Exact reproduction required: the lines below from the line with "if f.isRead then" to the line with "refine Prod.ext (funext fun", both ends included, and no others.
-- EXCERPTED RECORDS follows --
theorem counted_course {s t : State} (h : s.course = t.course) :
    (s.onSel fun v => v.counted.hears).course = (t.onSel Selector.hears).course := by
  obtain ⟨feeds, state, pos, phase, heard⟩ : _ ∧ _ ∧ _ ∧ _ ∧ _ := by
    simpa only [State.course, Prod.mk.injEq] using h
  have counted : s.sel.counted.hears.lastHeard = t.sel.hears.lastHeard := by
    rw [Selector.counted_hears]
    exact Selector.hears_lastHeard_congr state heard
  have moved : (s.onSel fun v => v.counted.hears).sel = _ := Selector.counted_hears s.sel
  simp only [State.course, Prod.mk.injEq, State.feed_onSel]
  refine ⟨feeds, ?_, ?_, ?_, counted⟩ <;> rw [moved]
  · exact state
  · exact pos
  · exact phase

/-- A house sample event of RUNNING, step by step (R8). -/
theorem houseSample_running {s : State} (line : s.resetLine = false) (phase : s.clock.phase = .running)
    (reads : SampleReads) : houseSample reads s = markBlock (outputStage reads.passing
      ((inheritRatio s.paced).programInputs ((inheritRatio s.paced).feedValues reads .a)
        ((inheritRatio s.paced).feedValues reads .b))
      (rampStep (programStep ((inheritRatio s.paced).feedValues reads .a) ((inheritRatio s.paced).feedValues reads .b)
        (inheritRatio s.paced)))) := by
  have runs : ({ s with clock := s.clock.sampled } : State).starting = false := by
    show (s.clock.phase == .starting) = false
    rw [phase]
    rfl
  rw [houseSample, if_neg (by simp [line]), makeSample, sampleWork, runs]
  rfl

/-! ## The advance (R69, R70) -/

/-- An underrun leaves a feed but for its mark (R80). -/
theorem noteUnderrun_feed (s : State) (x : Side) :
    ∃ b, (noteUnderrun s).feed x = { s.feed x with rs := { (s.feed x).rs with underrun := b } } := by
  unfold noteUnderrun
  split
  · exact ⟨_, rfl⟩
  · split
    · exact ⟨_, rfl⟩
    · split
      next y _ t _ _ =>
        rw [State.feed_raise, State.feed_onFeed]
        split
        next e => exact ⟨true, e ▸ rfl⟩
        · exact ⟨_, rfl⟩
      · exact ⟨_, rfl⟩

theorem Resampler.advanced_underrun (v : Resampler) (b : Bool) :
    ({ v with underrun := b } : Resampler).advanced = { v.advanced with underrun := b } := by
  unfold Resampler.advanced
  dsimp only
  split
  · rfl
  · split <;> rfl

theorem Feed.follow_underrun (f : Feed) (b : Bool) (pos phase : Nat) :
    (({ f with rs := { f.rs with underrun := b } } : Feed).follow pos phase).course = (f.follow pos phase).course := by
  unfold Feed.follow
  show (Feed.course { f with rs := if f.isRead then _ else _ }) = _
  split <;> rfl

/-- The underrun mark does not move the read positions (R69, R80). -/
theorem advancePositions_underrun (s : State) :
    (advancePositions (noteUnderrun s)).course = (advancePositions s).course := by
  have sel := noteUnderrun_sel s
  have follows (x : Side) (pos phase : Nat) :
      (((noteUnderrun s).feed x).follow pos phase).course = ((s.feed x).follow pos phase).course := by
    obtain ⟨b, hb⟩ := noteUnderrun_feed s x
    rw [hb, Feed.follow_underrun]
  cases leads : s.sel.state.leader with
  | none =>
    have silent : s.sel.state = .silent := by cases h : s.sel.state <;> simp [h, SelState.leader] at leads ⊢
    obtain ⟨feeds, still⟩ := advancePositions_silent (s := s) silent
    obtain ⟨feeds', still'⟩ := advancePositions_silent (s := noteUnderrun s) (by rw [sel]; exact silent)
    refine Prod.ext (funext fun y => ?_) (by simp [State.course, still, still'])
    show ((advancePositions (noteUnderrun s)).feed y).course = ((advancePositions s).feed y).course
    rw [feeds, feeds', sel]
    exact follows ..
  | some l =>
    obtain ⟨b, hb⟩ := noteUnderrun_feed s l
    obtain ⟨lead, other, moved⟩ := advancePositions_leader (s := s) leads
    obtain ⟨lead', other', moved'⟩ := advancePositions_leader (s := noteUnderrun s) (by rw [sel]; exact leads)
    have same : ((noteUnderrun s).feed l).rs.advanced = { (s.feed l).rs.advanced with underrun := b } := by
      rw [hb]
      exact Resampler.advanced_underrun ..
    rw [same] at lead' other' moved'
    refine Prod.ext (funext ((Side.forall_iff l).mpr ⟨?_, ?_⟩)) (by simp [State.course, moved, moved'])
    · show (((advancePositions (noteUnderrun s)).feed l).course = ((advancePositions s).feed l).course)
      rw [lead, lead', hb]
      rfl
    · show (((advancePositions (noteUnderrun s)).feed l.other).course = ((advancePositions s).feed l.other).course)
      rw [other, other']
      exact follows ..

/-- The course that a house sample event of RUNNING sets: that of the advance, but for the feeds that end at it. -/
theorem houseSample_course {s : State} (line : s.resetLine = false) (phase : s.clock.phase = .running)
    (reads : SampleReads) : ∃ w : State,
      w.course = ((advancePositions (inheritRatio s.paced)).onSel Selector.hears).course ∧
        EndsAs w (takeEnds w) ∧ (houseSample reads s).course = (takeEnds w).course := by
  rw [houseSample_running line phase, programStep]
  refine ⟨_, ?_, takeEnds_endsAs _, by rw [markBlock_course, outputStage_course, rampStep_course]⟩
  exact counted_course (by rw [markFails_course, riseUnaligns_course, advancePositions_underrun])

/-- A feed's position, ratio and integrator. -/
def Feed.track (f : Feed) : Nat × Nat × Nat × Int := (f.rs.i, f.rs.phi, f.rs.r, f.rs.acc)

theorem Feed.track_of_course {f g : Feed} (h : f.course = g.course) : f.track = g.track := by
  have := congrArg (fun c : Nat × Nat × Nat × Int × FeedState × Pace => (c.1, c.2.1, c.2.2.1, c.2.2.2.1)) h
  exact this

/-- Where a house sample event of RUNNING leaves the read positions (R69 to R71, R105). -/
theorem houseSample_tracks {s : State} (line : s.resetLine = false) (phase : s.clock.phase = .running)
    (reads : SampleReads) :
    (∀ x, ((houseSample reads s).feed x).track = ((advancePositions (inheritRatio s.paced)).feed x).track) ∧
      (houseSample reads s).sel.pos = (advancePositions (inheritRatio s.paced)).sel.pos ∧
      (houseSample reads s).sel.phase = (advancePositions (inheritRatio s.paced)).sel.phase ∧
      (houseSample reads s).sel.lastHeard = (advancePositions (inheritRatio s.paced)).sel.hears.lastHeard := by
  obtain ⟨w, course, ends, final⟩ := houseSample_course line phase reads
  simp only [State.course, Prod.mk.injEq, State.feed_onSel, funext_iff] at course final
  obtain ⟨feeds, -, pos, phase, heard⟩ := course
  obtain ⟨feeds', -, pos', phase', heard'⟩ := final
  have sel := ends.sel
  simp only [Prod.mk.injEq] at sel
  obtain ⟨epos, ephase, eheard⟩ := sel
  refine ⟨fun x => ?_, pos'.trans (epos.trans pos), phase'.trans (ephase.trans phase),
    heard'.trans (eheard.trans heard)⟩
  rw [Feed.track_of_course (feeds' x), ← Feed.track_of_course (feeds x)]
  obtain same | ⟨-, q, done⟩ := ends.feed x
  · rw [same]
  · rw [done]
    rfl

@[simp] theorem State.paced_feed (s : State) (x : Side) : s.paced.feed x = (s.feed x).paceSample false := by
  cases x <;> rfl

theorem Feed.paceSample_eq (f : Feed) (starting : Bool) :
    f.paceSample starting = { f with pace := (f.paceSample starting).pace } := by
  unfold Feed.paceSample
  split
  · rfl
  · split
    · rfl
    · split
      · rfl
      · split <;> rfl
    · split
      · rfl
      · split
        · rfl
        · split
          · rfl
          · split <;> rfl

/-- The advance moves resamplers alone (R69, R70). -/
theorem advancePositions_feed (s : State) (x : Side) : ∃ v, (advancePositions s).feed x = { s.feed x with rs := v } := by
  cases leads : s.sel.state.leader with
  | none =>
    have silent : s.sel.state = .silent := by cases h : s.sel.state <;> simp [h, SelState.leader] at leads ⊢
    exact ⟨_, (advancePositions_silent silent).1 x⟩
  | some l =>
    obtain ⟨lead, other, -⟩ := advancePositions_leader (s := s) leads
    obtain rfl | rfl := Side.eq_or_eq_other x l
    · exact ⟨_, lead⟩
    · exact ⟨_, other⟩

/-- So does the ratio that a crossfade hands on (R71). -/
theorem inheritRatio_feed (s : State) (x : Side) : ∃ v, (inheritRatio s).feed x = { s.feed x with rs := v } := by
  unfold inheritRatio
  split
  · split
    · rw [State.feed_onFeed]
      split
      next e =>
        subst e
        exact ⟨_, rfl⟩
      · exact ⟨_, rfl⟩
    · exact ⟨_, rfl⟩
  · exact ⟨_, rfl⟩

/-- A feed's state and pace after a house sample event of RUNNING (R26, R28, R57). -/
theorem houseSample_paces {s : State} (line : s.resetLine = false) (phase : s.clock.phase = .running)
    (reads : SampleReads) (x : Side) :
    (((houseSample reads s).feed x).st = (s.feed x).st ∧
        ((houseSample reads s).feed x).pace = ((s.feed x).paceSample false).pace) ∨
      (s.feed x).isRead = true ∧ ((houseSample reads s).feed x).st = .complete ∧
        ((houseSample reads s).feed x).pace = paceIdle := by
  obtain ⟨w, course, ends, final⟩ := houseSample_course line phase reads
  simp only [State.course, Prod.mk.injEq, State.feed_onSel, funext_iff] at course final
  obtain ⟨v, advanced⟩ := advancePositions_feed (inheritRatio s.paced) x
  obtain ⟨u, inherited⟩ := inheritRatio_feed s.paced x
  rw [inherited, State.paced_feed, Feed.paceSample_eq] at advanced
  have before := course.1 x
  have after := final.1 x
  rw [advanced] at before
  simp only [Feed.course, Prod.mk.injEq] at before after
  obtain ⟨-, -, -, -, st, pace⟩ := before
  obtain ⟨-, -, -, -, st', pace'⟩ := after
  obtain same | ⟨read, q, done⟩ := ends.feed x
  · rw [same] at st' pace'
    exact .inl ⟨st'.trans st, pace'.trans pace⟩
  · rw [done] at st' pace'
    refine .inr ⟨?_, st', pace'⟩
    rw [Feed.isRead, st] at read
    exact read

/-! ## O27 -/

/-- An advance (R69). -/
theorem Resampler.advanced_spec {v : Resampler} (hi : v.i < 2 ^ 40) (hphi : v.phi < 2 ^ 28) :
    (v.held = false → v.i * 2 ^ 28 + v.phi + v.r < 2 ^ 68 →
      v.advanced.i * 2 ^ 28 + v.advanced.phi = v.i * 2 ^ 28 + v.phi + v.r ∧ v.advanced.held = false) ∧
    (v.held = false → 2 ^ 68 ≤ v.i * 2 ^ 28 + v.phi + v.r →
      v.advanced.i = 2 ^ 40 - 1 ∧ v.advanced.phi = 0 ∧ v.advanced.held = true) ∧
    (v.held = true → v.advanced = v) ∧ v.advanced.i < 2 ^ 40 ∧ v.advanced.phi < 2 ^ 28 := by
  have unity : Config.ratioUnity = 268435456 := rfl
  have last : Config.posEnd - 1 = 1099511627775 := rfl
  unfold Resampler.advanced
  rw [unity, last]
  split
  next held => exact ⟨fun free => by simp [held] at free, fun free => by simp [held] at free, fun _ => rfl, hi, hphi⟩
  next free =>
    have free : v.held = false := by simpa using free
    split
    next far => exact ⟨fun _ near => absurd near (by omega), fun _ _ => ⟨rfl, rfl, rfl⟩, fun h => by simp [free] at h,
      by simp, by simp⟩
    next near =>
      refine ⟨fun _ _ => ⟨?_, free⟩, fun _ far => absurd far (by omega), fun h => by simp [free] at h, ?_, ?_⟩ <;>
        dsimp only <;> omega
-- EXCERPTED RECORDS concluded --
• **OUTPUT**
  show (Feed.course { f with rs := if f.isRead then _ else _ }) = _
  split <;> rfl

/-- The underrun mark does not move the read positions (R69, R80). -/
theorem advancePositions_underrun (s : State) :
    (advancePositions (noteUnderrun s)).course = (advancePositions s).course := by
  have sel := noteUnderrun_sel s
  have follows (x : Side) (pos phase : Nat) :
      (((noteUnderrun s).feed x).follow pos phase).course = ((s.feed x).follow pos phase).course := by
    obtain ⟨b, hb⟩ := noteUnderrun_feed s x
    rw [hb, Feed.follow_underrun]
  cases leads : s.sel.state.leader with
  | none =>
    have silent : s.sel.state = .silent := by cases h : s.sel.state <;> simp [h, SelState.leader] at leads ⊢
    obtain ⟨feeds, still⟩ := advancePositions_silent (s := s) silent
    obtain ⟨feeds', still'⟩ := advancePositions_silent (s := noteUnderrun s) (by rw [sel]; exact silent)
    refine Prod.ext (funext fun y => ?_) (by simp [State.course, still, still'])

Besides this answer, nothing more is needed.